Simplicial homology concerns topological spaces whose building blocks are n-simplexes, the n-dimensional analogs of triangles. By definition, such a space is homeomorphic to a simplicial complex (more precisely, the geometric realization of an abstract simplicial complex). Such a homeomorphism is referred to as a triangulation of the given space. Replacing n-simplexes by their continuous images in a given topological space gives singular homology. The simplicial homology of a simplicial complex is naturally isomorphic to the singular homology of its geometric realization. This implies, in particular, that the simplicial homology of a space does not depend on the triangulation chosen for the space.

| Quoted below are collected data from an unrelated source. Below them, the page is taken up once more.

-- ==== Sys2Proof/Machine/Cross.lean ====
section
/-! DEFINITION. Cross-lane operations, predicate summaries and lane matrix-vector products (R134, R135, R240 to R244). -/

namespace Sys2Proof.Machine

/-- v_a of any present lane, whatever the mask; 0 for an absent lane (R19, R240). -/
def State.gather (s : State) (a src : Nat) : Word := if src < s.t.lanes then s.rv a src else 0

/-- SHFL (R240). -/
def execShfl (d a b : Nat) (s : State) : Out :=
  .next (issue (.shfl d a b) s fun s =>
    (s.wv d (s.actLanes.map fun l => (l, s.gather a (s.rv b l).toNat))).done (.shfl d a b))

/-- SHFLX (R240). -/
def execShflx (d a b : Nat) (s : State) : Out :=
  .next (issue (.shflx d a b) s fun s =>
    (s.wv d (s.actLanes.map fun l => (l, s.gather a (l ^^^ b)))).done (.shflx d a b))

/-- PERMB (R241): byte i of the result is the table byte that byte i of v_b selects. -/
def execPermb (d a b : Nat) (s : State) : Out :=
  .next (issue (.permb d a b) s fun s =>
    (s.wv d (s.actLanes.map fun l =>
      let c := (s.rv b l).toNat
      let byte (i : Nat) : Nat :=
        let k := elemOf 8 i c
        if 128 ≤ k then 0 else elemOf 8 (k % 4) (s.rv (a + k % 16 / 4) l).toNat
      (l, BitVec.ofNat 32 (packElems 8 [byte 0, byte 1, byte 2, byte 3])))).done (.permb d a b))

/-! ### Reduction trees (R134, R135, R242) -/

/-- Identity of a SCAN or REDV operation in an element of ET (R242). -/
def redIdentity (et op : Nat) : Nat :=
  match op with
  | 0 => 0
  | 1 => match etFmt et with
    | some f => (2 ^ f.exp - 1) * 2 ^ f.man
    | none => wrapN (etWidth et) (etHi et)
  | 2 => match etFmt et with
    | some f => f.sgn true + (2 ^ f.exp - 1) * 2 ^ f.man
    | none => wrapN (etWidth et) (etLo et)
  | 3 => 2 ^ etWidth et - 1
  | _ => 0

/-- One combination of two elements (R123, R133, R230, R242). -/
def redComb (et op : Nat) (rm : Rm) (x y : Nat) : Nat :=
  match op with
  | 3 => Nat.land x y
  | 4 => Nat.lor x y
  | 5 => Nat.xor x y
  | _ =>
    match etFmt et with
    | some f =>
      let a := f.decZ rm.ftz x
      let b := f.decZ rm.ftz y
      f.round rm (match op with | 0 => Ex.sum rm.rnd [a, b] | 1 => a.minF b | _ => a.maxF b)
    | none =>
      match op with
      | 0 => etFit et rm.sat (etInt et x + etInt et y)
      | 1 => minVal et x y
      | _ => maxVal et x y

/-- One level of the tree of R134: node i of the level below step apart; empty nodes are skipped. -/
def redLevel (f : Nat → Nat → Nat → Nat) : Nat → List (Option Nat) → List (Option Nat)
  | i, a :: b :: r =>
    (match a, b with
     | none, b => b
     | a, none => a
     | some x, some y => some (f i x y)) :: redLevel f (i + 1) r
  | _, l => l

/-- All levels of the tree, from level k on: element k of the answer is level k (R134). -/
def redTree (f : Nat → Nat → Nat → Nat → Nat) : Nat → Nat → List (Option Nat) → List (List (Option Nat))
  | 0, _, l => [l]
  | n + 1, k, l => l :: redTree f n (k + 1) (redLevel (f (k + 1)) 0 l)

/-- The fold of R135 over lanes 0 to n - 1, largest block first; pos is the first lane not yet folded. -/
def redFold (f : Nat → Nat → Nat) (tree : List (List (Option Nat))) (n : Nat) :
    Nat → Nat → Option Nat → Option Nat
  | 0, _, acc => acc
  | k + 1, pos, acc =>
    if n / 2 ^ k % 2 = 1 then
      let node := ((tree.getD k []).getD (pos / 2 ^ k) none)
      let acc' := match acc, node with
        | none, y => y
        | x, none => x
        | some x, some y => some (f x y)
      redFold f tree n k (pos + 2 ^ k) acc'
    else redFold f tree n k pos acc

/-- A leaf of the tree: an input flushed under FTZ, a NaN canonical, whether or not it is combined with another (R116,
R124, R242). -/
def redLeaf (et op : Nat) (rm : Rm) (x : Nat) : Nat :=
  match etFmt et with
  | some f => if op ≤ 2 then f.round rm (f.decZ rm.ftz x) else x
  | none => x

/-- The tree of element position e of v_a (R134, R242). Roundings use the state after the last advance. -/
def State.redTreeOf (s : State) (et op a e : Nat) : List (List (Option Nat)) :=
  let act := s.active
  let base := (List.range 1024).map fun l =>
    if act.getLsbD l then
      some (redLeaf et op (rmOf s.t.mode (srValue s.srLast e)) (elemOf (etWidth et) e (s.rc et a l)))
    else none
  redTree (fun k i => redComb et op (rmOf s.t.mode (srValue s.srLast (i * 2 ^ k + e)))) 10 0 base

/-- SCAN (R242). Under SR the exclusive form of lane L rounds its fold with the rotation of L, the lane that receives it,
where R242 does not say whether it is that of the last lane folded (log 86, DESIGN CHOICE). -/
def execScan (d a b : Nat) (s : State) : Out :=
  .next (issue (.scan d a b) s fun s =>
    let et := mET s.t.mode
    let op := b % 8
    let excl := 8 ≤ b
    let trees := (List.range (etCount et)).map fun e => s.redTreeOf et op a e
    let outs := s.actLanes.map fun l =>
      let es := (List.range (etCount et)).map fun e =>
        redFold (redComb et op (rmOf s.t.mode (srValue s.srLast (l + e)))) (trees.getD e [])
          (if excl then l else l + 1) 11 0 none
      let c := packElems (etWidth et) (es.map fun x => x.getD (redIdentity et op))
      let bad := match etFmt et with
        | some f => es.any fun x => match x with | some v => f.nonFinite v | none => false
        | none => false
      (⟨l, contVals et c, bad, [c]⟩ : LaneOut)
    (s.srStep (etFmt et).isSome).finishF (.scan d a b) d (etRegs et) outs)

/-- REDV (R242): no pass, no effect on s_d; an empty tree gives the identity. -/
def execRedv (d a b : Nat) (s : State) : Out :=
  .next (issue (.redv d a b) s fun s =>
    if s.t.passes.isEmpty then s.done (.redv d a b)
    else
      let et := mET s.t.mode
      let es := (List.range (etCount et)).map fun e => ((s.redTreeOf et b a e).getD 10 []).getD 0 none
      let c := packElems (etWidth et) (es.map fun x => x.getD (redIdentity et b))
      let bad := match etFmt et with
        | some f => es.any fun x => match x with | some v => f.nonFinite v | none => false
        | none => false
      let s1 := s.srStep (etFmt et).isSome
      if mNFT s.t.mode && bad then s1.raiseLanes [⟨s.actLanes.headD 0, 10, c⟩]
      else (s1.ws d (BitVec.ofNat 64 c)).done (.redv d a b))

/-- The active lanes where p_a is true, ascending. -/
def State.trueLanes (s : State) (a : Nat) : List Nat := s.t.lanesIn (s.active &&& s.rp a)

/-- BALLOT (R243). -/
def execBallot (d a b : Nat) (s : State) : Out :=
  .next (issue (.ballot d a b) s fun s =>
    if s.t.passes.isEmpty then s.done (.ballot d a b)
    else
      let k := (s.rs b).toNat
      let m := s.active &&& s.rp a
      (s.ws d (if 16 ≤ k then 0 else BitVec.ofNat 64 (m.toNat / 2 ^ (64 * k)))).done (.ballot d a b))

/-- POPC (R243). -/
def execPopc (d a : Nat) (s : State) : Out :=
  .next (issue (.popc d a) s fun s =>
    if s.t.passes.isEmpty then s.done (.popc d a)
    else (s.ws d (BitVec.ofNat 64 (s.trueLanes a).length)).done (.popc d a))

/-- VFIRST (R243). -/
def execVfirst (d a : Nat) (s : State) : Out :=
  .next (issue (.vfirst d a) s fun s =>
    if s.t.passes.isEmpty then s.done (.vfirst d a)
    else (s.ws d (match (s.trueLanes a).head? with
      | some l => BitVec.ofNat 64 l
      | none => 0xFFFFFFFFFFFFFFFF)).done (.vfirst d a))

/-! ### Lane matrix-vector products (R244) -/

/-- The Cupboard allocation of the team's grid on its quad: its size, and its bytes (R58, R61). -/
def State.myCup (s : State) : Option Cup := (s.quadD (quadOf s.t.core)).cups.find? fun c => c.gid == s.t.gid
def State.cupSize (s : State) : Nat := match s.myCup with | some c => c.size | none => 0
def State.cupNat (s : State) (o n : Nat) : Nat :=
  match s.myCup with
  | some c => leNat (sgets 0 o n c.bytes)
  | none => 0

/-- What a Cupboard access of `size` bytes at `off` raises: Misaligned and Region-Violation are tested apart, and both may
hold (R61, R206, R244, R251). -/
def cupCauses (lane align size cup off : Nat) : List LaneCause :=
  (if off % align ≠ 0 then [⟨lane, 6, off⟩] else []) ++ (if cup < off + size then [⟨lane, 5, off⟩] else [])

/-- LMV4 and LMV8 for matrices of size n (R244). -/
def lmv (i : Instr) (n d a b : Nat) (s : State) : State :=
  issue i s fun s =>
    let lanes := s.actLanes
    let off (l : Nat) : Nat := (s.rv b l).toNat
    let causes := lanes.flatMap fun l => cupCauses l 64 (4 * n * n) s.cupSize (off l)
    if !causes.isEmpty then s.raiseLanes causes
    else
      let tab := s.srTab
      let ftz := mFTZ s.t.mode
      let outs := lanes.map fun l =>
        let xs := (List.range n).map fun j => Fmt.fp32.decZ ftz (s.rv (a + j) l).toNat
        let row (k : Nat) : List Ex := (List.range n).map fun j =>
          Fmt.fp32.decZ ftz (s.cupNat (off l + 4 * (n * k + j)) 4)
        let vals := (List.range n).map fun k =>
          Fmt.fp32.round (s.rmAt tab l k) (Ex.sum (mRND s.t.mode) (List.zipWith Ex.mul (row k) xs))
        (⟨l, vals, vals.any Fmt.fp32.nonFinite, vals.filter Fmt.fp32.nonFinite⟩ : LaneOut)
      (s.srStep true).finishF i d n outs

/-- LMV4 (R244). -/
def execLmv4 (d a b : Nat) (s : State) : Out := .next (lmv (.lmv4 d a b) 4 d a b s)

/-- LMV8 (R244). -/
def execLmv8 (d a b : Nat) (s : State) : Out := .next (lmv (.lmv8 d a b) 8 d a b s)

end Sys2Proof.Machine
end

By for instance, Morse theory, it can be seen that all smooth manifolds allow a triangulation. This, together with the fact that it is possible to resolve the simplicial homology of a simplicial complex automatically and efficiently, make this theory feasible for application to real life situations, such as image analysis, medical imaging, and data analysis in general.

Definition

Let S be a simplicial complex. A simplicial k-chain is a formal sum of k-simplices

${\displaystyle \sum _{i=1}^{N}c_{i}\sigma ^{i}\,}$, where ${\displaystyle c_{i}\in \mathbb {Z} ,\sigma ^{i}\in S}$ is the i-th k-simplex.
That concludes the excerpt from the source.